Understanding and Applying Predictive Analytics

Executive Summary

This article proposes looking at Predictive Analytics from a conceptual standpoint before jumping into the technical execution considerations. For the implementation aspect, organizations need to assess the following keeping in mind the contextual variances:

Strategies

Tactics

Operations

  • Top Down
  • Bottom-Up
  • Hybrid
  • Organizational Maturity
  • Change Management
  • Training
  • Practical Implications
  • Pros and Cons of Technology Infrastructure
  • Providing Enabling Tools to Users
  • Best Practices

Describing Predictive Analytics

Predictive Analytics is a branch of data mining that helps predict probabilities and trends. It is a broad term describing a variety of statistical and analytical techniques used to develop models that predict future events or behaviors. The form of these predictive models varies, depending on the behavior or event that they are predicting. Due to the massive amount of data organizations are collecting, they are turning towards Predictive Analytics to find patterns in this data that could be used to predict future trends. While no data is perfect in predicting what the future may hold there are certain areas where organizations are utilizing statistical techniques supported by information systems at strategic, tactical and operational levels to change their organizations. Some examples of where Predictive Analytics is leveraged include customer attrition, recruitment and supply chain management.

Gartner describes Predictive Analytics as any approach to data mining with four attributes:

  1. Emphasis on prediction (rather than description, classification or clustering)
  2. The rapid analysis measured in hours or days (rather than stereotypical months of traditional data mining)
  3. An emphasis on the business relevance of the resulting insights (no ivory tower analyses)
  4. An (increasing) emphasis on ease of use, thus making tools accessible to business users

The above description highlights some important aspects for organizations to consider namely:

  1. More focus on prediction rather than just information collection and organization. Sometimes in organizations, it is observed that information collection becomes the end goal rather than using that information to make decisions.
  2. Timeliness is important otherwise organizations might be making decisions on information that is already obsolete.
  3. Understanding of the end goal is crucial by asking why Predictive Analytics is being pursued and what value it brings to the organization.
  4. Keeping in mind that if the tools are more accessible to business users then they would have a higher degree of appreciation of what Predictive Analytics could help them achieve.

Relationship of Predictive Analytics with Decision Support Systems or Business Intelligence

The University of Pittsburg describes Decision Support Systems as interactive, computer-based systems that aid users in judgment and choice activities.

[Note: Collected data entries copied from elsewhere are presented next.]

/-! ### Machine/Hold -/

theorem State.hostPass_keeps_eq {P : ℕ} {s0 s t : State} (hp : 4195842 &&& P = 4195842) {a1 : Cell} {a2 : HostReq} (e : State.hostPass s a1 a2 = some t) (h : Keeps P s0 s) : Keeps P s0 t := by
  unfold State.hostPass at e
  split at e
  · cases e
    split
    · exact State.passIn_keeps (sub_of hp rfl) h _ _ _ _ _ _ _ _ _
    · exact h
  · obtain ⟨x, -, e⟩ := Option.map_eq_some_iff.1 e
    subst e
    exact State.passIn_keeps (sub_of hp rfl) h _ _ _ _ _ _ _ _ _
theorem State.enterHold_keeps {P : ℕ} {s0 s : State} (hp : 540674 &&& P = 540674) (h : Keeps P s0 s) (a1 : Cell) (a2 : HostReq) : Keeps P s0 (State.enterHold s a1 a2) := by
  unfold State.enterHold
  repeat' first
    | with_reducible assumption | exact sub_of hp rfl | exact rfl | with_reducible apply State.inc_keeps
    | with_reducible apply State.creditUpdate_keeps | with_reducible apply State.sat_keeps
    | with_reducible apply State.logEvent_keeps | with_reducible apply ite_keeps | with_reducible apply foldl_keeps
    | with_reducible refine getD_keeps (fun _ _ => ?_) ?_ | intro _ | cases ‹(_, _) = (_, _)› | cases ‹some _ = some _›
    | cases ‹none = some _›
    | fail_if_no_progress with_reducible refine mk_keeps ?_ rfl rfl rfl (by and_intros <;> first | exact .inr (by with_reducible rfl) | exact .inl (sub_of hp rfl)) | dsimp only | split
theorem execHostRequestReceive_keeps_eq {P : ℕ} {s0 s t : State} (hp : 4738562 &&& P = 4738562) {a0 : Cell} {a1 : HostReq} (e : execHostRequestReceive a0 a1 s = .next t) (h : Keeps P s0 s) : Keeps P s0 t := by
  unfold execHostRequestReceive at e
  repeat' first
    | cases ‹Host.Outcome.next _ = Host.Outcome.next _› | cases ‹Host.Outcome.refused _ = Host.Outcome.next _›
    | cases ‹Host.Outcome.fault _ = Host.Outcome.next _› | split at e | with_reducible assumption | exact sub_of hp rfl
    | exact rfl | with_reducible apply State.enterHold_keeps
    | refine State.hostPass_keeps_eq (sub_of hp rfl) (by assumption) ?_ | with_reducible apply State.xingPass_keeps
    | with_reducible apply ite_keeps | with_reducible apply foldl_keeps
    | with_reducible refine getD_keeps (fun _ _ => ?_) ?_ | intro _ | cases ‹(_, _) = (_, _)› | cases ‹some _ = some _›
    | cases ‹none = some _›
    | fail_if_no_progress with_reducible refine mk_keeps ?_ rfl rfl rfl (by and_intros <;> first | exact .inr (by with_reducible rfl) | exact .inl (sub_of hp rfl)) | dsimp only | dsimp only at e | split
theorem State.orSend_keeps {P : ℕ} {s0 s : State} (hp : 1536 &&& P = 1536) (h : Keeps P s0 s) {a1 : Option State} (k : ∀ t, a1 = some t → Keeps P s0 t) (a2 : Pkt) (a3 : Cell) (a4 : Slot) (a5 : TSlot) : Keeps P s0 (State.orSend s a1 a2 a3 a4 a5) := by
  cases a1 with
  | none => exact State.send_keeps (sub_of hp rfl) h _
  | some t => exact State.setSlot_keeps (sub_of hp rfl) (k t rfl) _ _ _
theorem State.issueAt_keeps {P : ℕ} {s0 s : State} (hp : 4204034 &&& P = 4204034) (h : Keeps P s0 s) (a1 : Cell) (a2 : Cell) (a3 : Pkt) (a4 : ℕ) (a5 : Bool) (a6 : Option ℕ) (a7 : Slot) : Keeps P s0 (State.issueAt s a1 a2 a3 a4 a5 a6 a7) := by
  unfold State.issueAt
  extract_lets hm q t s1
  have h1 : Keeps P s0 s1 := State.takeSlot_keeps (sub_of hp rfl) h _ _ _
  clear_value s1 q t
  exact State.orSend_keeps (sub_of hp rfl) h1 (fun _ e => State.proxyOrder_keeps_eq (sub_of hp rfl) e h1) _ _ _ _
theorem State.issue_keeps {P : ℕ} {s0 s : State} (hp : 4204034 &&& P = 4204034) (h : Keeps P s0 s) (a1 : Cell) (a2 : Cell) (a3 : Pkt) (a4 : ℕ) (a5 : Bool) (a6 : Option ℕ) : Keeps P s0 (State.issue s a1 a2 a3 a4 a5 a6) := by
  unfold State.issue
  cases s.firstSlot a1 with
  | none => exact h
  | some k =>
    rw [Option.elim_some]
    exact State.issueAt_keeps (sub_of hp rfl) h _ _ _ _ _ _ _
theorem State.letIn_keeps {P : ℕ} {s0 s : State} (hp : 5793282 &&& P = 5793282) (h : Keeps P s0 s) (a1 : Cell) (a2 : Held) (a3 : Verdict) : Keeps P s0 (State.letIn s a1 a2 a3) := by
  unfold State.letIn
  extract_lets i real src s1 s2 s3 src2 s4 c use hq s5
  have h2 : Keeps P s0 s2 := State.dec_keeps (sub_of hp rfl) (mk_keeps h rfl rfl rfl (by and_intros <;> first | exact .inr (by with_reducible rfl) | exact .inl (sub_of hp rfl))) _ _
  have h3 : Keeps P s0 s3 := ite_keeps (fun _ => State.instCount_keeps (sub_of hp rfl) (State.dec_keeps (sub_of hp rfl) h2 _ _) _ _ _) fun _ => h2
  have h4 : Keeps P s0 s4 := ite_keeps (fun _ => mk_keeps h3 rfl rfl rfl (by and_intros <;> first | exact .inr (by with_reducible rfl) | exact .inl (sub_of hp rfl))) fun _ => h3
  have hw : ∀ u, Keeps P s0 u → Keeps P s0 (use u) := fun u h => ite_keeps (fun _ => State.inc_keeps (sub_of hp rfl) h _ _) fun _ => h
  clear_value s4 use
  have h5 : Keeps P s0 s5 := by
    refine ite_keeps (fun _ => ite_keeps (fun _ => h4) fun _ => State.answerHere_keeps (sub_of hp rfl) (hw _ h4) _ _ _ _ _ _ _) fun _ => ?_
    split
    · refine ite_keeps (fun _ => ?_) fun _ => State.issue_keeps (sub_of hp rfl) (hw _ h4) _ _ _ _ _ _
      dsimp only
      split
      · rename_i e
        exact State.proxyOrder_keeps_eq (sub_of hp rfl) e h4
      · exact State.send_keeps (sub_of hp rfl) h4 _
    · exact ite_keeps (fun _ => State.violate_keeps (sub_of hp rfl) h4 _ _) fun _ =>
        State.ctrEvent_keeps (sub_of hp rfl) (State.answerHere_keeps (sub_of hp rfl) (hw _ (State.violate_keeps (sub_of hp rfl) h4 _ _)) _ _ _ _ _ _ _) _ _ _ _ _ _
    · exact h4
  exact ite_keeps (fun _ => State.creditUpdate_keeps (sub_of hp rfl) h5 _ _) fun _ => State.portCredit_keeps (sub_of hp rfl) h5 _
theorem execHoldAdmit_keeps_eq {P : ℕ} {s0 s t : State} (hp : 5793282 &&& P = 5793282) {a0 : Cell} (e : execHoldAdmit a0 s = .next t) (h : Keeps P s0 s) : Keeps P s0 t := by
  unfold execHoldAdmit at e
  repeat' first
    | cases ‹Host.Outcome.next _ = Host.Outcome.next _› | cases ‹Host.Outcome.refused _ = Host.Outcome.next _›
    | cases ‹Host.Outcome.fault _ = Host.Outcome.next _› | split at e | with_reducible assumption | exact sub_of hp rfl
    | exact rfl | with_reducible apply State.letIn_keeps | with_reducible apply ite_keeps
    | with_reducible apply foldl_keeps | with_reducible refine getD_keeps (fun _ _ => ?_) ?_ | intro _
    | cases ‹(_, _) = (_, _)› | cases ‹some _ = some _› | cases ‹none = some _›
    | fail_if_no_progress with_reducible refine mk_keeps ?_ rfl rfl rfl (by and_intros <;> first | exact .inr (by with_reducible rfl) | exact .inl (sub_of hp rfl)) | dsimp only | dsimp only at e | split
theorem execDefaultMapFetchReturn_keeps_eq {P : ℕ} {s0 s t : State} (hp : 524288 &&& P = 524288) {a0 : Inst} {a1 : Fin 2} {a2 : Ext} (e : execDefaultMapFetchReturn a0 a1 a2 s = .next t) (h : Keeps P s0 s) : Keeps P s0 t := by
  unfold execDefaultMapFetchReturn at e
  repeat' first
    | cases ‹Host.Outcome.next _ = Host.Outcome.next _› | cases ‹Host.Outcome.refused _ = Host.Outcome.next _›
    | cases ‹Host.Outcome.fault _ = Host.Outcome.next _› | split at e | with_reducible assumption | exact sub_of hp rfl
    | exact rfl | with_reducible apply ite_keeps | with_reducible apply foldl_keeps
    | with_reducible refine getD_keeps (fun _ _ => ?_) ?_ | intro _ | cases ‹(_, _) = (_, _)› | cases ‹some _ = some _›
    | cases ‹none = some _›
    | fail_if_no_progress with_reducible refine mk_keeps ?_ rfl rfl rfl (by and_intros <;> first | exact .inr (by with_reducible rfl) | exact .inl (sub_of hp rfl)) | dsimp only | dsimp only at e | split
theorem State.holdCycle_keeps {P : ℕ} {s0 s : State} (hp : 4718592 &&& P = 4718592) (h : Keeps P s0 s) : Keeps P s0 (State.holdCycle s) := by
  unfold State.holdCycle
  repeat' first
    | with_reducible assumption | exact sub_of hp rfl | exact rfl | with_reducible apply State.instCount_keeps
    | with_reducible apply ite_keeps | with_reducible apply foldl_keeps
    | with_reducible refine getD_keeps (fun _ _ => ?_) ?_ | intro _ | cases ‹(_, _) = (_, _)› | cases ‹some _ = some _›
    | cases ‹none = some _›
    | fail_if_no_progress with_reducible refine mk_keeps ?_ rfl rfl rfl (by and_intros <;> first | exact .inr (by with_reducible rfl) | exact .inl (sub_of hp rfl)) | dsimp only | split
theorem State.devViolate_keeps {P : ℕ} {s0 s : State} (hp : 5259266 &&& P = 5259266) (h : Keeps P s0 s) (a1 : Cell) (a2 : Cell) (a3 : DevReq) (a4 : Inst) (a5 : ℕ) : Keeps P s0 (State.devViolate s a1 a2 a3 a4 a5) := by
  unfold State.devViolate
  repeat' first
    | with_reducible assumption | exact sub_of hp rfl | exact rfl | with_reducible apply State.ctrEvent_keeps
    | with_reducible apply State.violate_keeps | with_reducible apply ite_keeps | with_reducible apply foldl_keeps
    | with_reducible refine getD_keeps (fun _ _ => ?_) ?_ | intro _ | cases ‹(_, _) = (_, _)› | cases ‹some _ = some _›
    | cases ‹none = some _›
    | fail_if_no_progress with_reducible refine mk_keeps ?_ rfl rfl rfl (by and_intros <;> first | exact .inr (by with_reducible rfl) | exact .inl (sub_of hp rfl)) | dsimp only | split
theorem State.deviceServe_keeps {P : ℕ} {s0 s : State} (hp : 5260802 &&& P = 5260802) (h : Keeps P s0 s) (a1 : Cell) (a2 : DevReq) (a3 : Inst) (a4 : ℕ) : Keeps P s0 (State.deviceServe s a1 a2 a3 a4) := by
  unfold State.deviceServe
  repeat' first
    | with_reducible assumption | exact sub_of hp rfl | exact rfl | with_reducible apply State.devStep_keeps
    | with_reducible apply State.takeSlot_keeps | with_reducible apply State.devViolate_keeps
    | with_reducible apply State.portCredit_keeps | with_reducible apply ite_keeps | with_reducible apply foldl_keeps
    | with_reducible refine getD_keeps (fun _ _ => ?_) ?_ | intro _ | cases ‹(_, _) = (_, _)› | cases ‹some _ = some _›
    | cases ‹none = some _›
    | fail_if_no_progress with_reducible refine mk_keeps ?_ rfl rfl rfl (by and_intros <;> first | exact .inr (by with_reducible rfl) | exact .inl (sub_of hp rfl)) | dsimp only | split
theorem State.deviceReceive_keeps {P : ℕ} {s0 s : State} (hp : 5785090 &&& P = 5785090) (h : Keeps P s0 s) (a1 : Cell) (a2 : DevReq) : Keeps P s0 (State.deviceReceive s a1 a2) := by
  unfold State.deviceReceive
  repeat' first
    | with_reducible assumption | exact sub_of hp rfl | exact rfl | with_reducible apply State.passIn_keeps
    | with_reducible apply State.deviceServe_keeps | with_reducible apply ite_keeps | with_reducible apply foldl_keeps
    | with_reducible refine getD_keeps (fun _ _ => ?_) ?_ | intro _ | cases ‹(_, _) = (_, _)› | cases ‹some _ = some _›
    | cases ‹none = some _›
    | fail_if_no_progress with_reducible refine mk_keeps ?_ rfl rfl rfl (by and_intros <;> first | exact .inr (by with_reducible rfl) | exact .inl (sub_of hp rfl)) | dsimp only | split
theorem execDeviceRequestReceive_keeps_eq {P : ℕ} {s0 s t : State} (hp : 5785090 &&& P = 5785090) {a0 : Cell} {a1 : DevReq} (e : execDeviceRequestReceive a0 a1 s = .next t) (h : Keeps P s0 s) : Keeps P s0 t := by
  unfold execDeviceRequestReceive at e
  repeat' first
    | cases ‹Host.Outcome.next _ = Host.Outcome.next _› | cases ‹Host.Outcome.refused _ = Host.Outcome.next _›
    | cases ‹Host.Outcome.fault _ = Host.Outcome.next _› | split at e | with_reducible assumption | exact sub_of hp rfl
    | exact rfl | with_reducible apply State.deviceReceive_keeps | with_reducible apply ite_keeps
    | with_reducible apply foldl_keeps | with_reducible refine getD_keeps (fun _ _ => ?_) ?_ | intro _
    | cases ‹(_, _) = (_, _)› | cases ‹some _ = some _› | cases ‹none = some _›
    | fail_if_no_progress with_reducible refine mk_keeps ?_ rfl rfl rfl (by and_intros <;> first | exact .inr (by with_reducible rfl) | exact .inl (sub_of hp rfl)) | dsimp only | dsimp only at e | split
theorem State.resumeDevices_keeps {P : ℕ} {s0 s : State} (hp : 5785090 &&& P = 5785090) (h : Keeps P s0 s) (a1 : List ℕ) : Keeps P s0 (State.resumeDevices s a1) := by
  unfold State.resumeDevices
  repeat' first
    | with_reducible assumption | exact sub_of hp rfl | exact rfl | with_reducible apply State.deviceReceive_keeps
    | with_reducible apply ite_keeps | with_reducible apply foldl_keeps
    | with_reducible refine getD_keeps (fun _ _ => ?_) ?_ | intro _ | cases ‹(_, _) = (_, _)› | cases ‹some _ = some _›
    | cases ‹none = some _›
    | fail_if_no_progress with_reducible refine mk_keeps ?_ rfl rfl rfl (by and_intros <;> first | exact .inr (by with_reducible rfl) | exact .inl (sub_of hp rfl)) | dsimp only | split
theorem execHostResponseDepart_keeps_eq {P : ℕ} {s0 s t : State} (hp : 4222482 &&& P = 4222482) {a0 : Cell} {a1 : Slot} (e : execHostResponseDepart a0 a1 s = .next t) (h : Keeps P s0 s) : Keeps P s0 t := by
  unfold execHostResponseDepart at e
  repeat' first
    | cases ‹Host.Outcome.next _ = Host.Outcome.next _› | cases ‹Host.Outcome.refused _ = Host.Outcome.next _›
    | cases ‹Host.Outcome.fault _ = Host.Outcome.next _› | split at e | with_reducible assumption | exact sub_of hp rfl
    | exact rfl | with_reducible apply State.instCount_keeps | with_reducible apply State.installProxy_keeps
    | with_reducible apply State.releaseSlot_keeps | with_reducible apply State.setSlot_keeps
    | with_reducible apply State.xingPass_keeps | with_reducible apply State.send_keeps
    | with_reducible apply State.emit_keeps | with_reducible apply ite_keeps | with_reducible apply foldl_keeps
    | with_reducible refine getD_keeps (fun _ _ => ?_) ?_ | intro _ | cases ‹(_, _) = (_, _)› | cases ‹some _ = some _›
    | cases ‹none = some _›
    | fail_if_no_progress with_reducible refine mk_keeps ?_ rfl rfl rfl (by and_intros <;> first | exact .inr (by with_reducible rfl) | exact .inl (sub_of hp rfl)) | dsimp only | dsimp only at e | split
theorem execSlotHoldExpire_keeps_eq {P : ℕ} {s0 s t : State} (hp : 17922 &&& P = 17922) {a0 : Cell} {a1 : Slot} (e : execSlotHoldExpire a0 a1 s = .next t) (h : Keeps P s0 s) : Keeps P s0 t := by
  unfold execSlotHoldExpire at e
  repeat' first
    | cases ‹Host.Outcome.next _ = Host.Outcome.next _› | cases ‹Host.Outcome.refused _ = Host.Outcome.next _›
    | cases ‹Host.Outcome.fault _ = Host.Outcome.next _› | split at e | with_reducible assumption | exact sub_of hp rfl
    | exact rfl | with_reducible apply State.releaseSlot_keeps | with_reducible apply ite_keeps
    | with_reducible apply foldl_keeps | with_reducible refine getD_keeps (fun _ _ => ?_) ?_ | intro _
    | cases ‹(_, _) = (_, _)› | cases ‹some _ = some _› | cases ‹none = some _›
    | fail_if_no_progress with_reducible refine mk_keeps ?_ rfl rfl rfl (by and_intros <;> first | exact .inr (by with_reducible rfl) | exact .inl (sub_of hp rfl)) | dsimp only | dsimp only at e | split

They provide data storage and retrieval but enhance the traditional information access and retrieval functions with support for model building and model-based reasoning. They support framing, modeling and problem-solving. While Business Intelligence according to Gartner is an umbrella term that includes the applications, infrastructure and tools, and best practices that enable access to and analysis of information to improve and optimize decisions and performance. These descriptions point to the fact that Decision Support Systems or Business Intelligence are used for decision making within the organization.

Interestingly, it seems like Predictive Analytics is the underlying engine for Decision Support Systems or Business Intelligence. What this means is the predictive models that result in Predictive Analytics could be under the hood of Decision Support Systems or Business Intelligence. It should be noted that organizations should proceed with caution with regards to the Decision Support Systems or Business Intelligence since if the underlying assumption is incorrect in making the predictive models then the decision-making tools would be more harmful then helpful. A balanced approach would be to create expert systems where Decision Support Systems or Business Intelligence is augmented by human judgment and the underlying models are checked and verified periodically.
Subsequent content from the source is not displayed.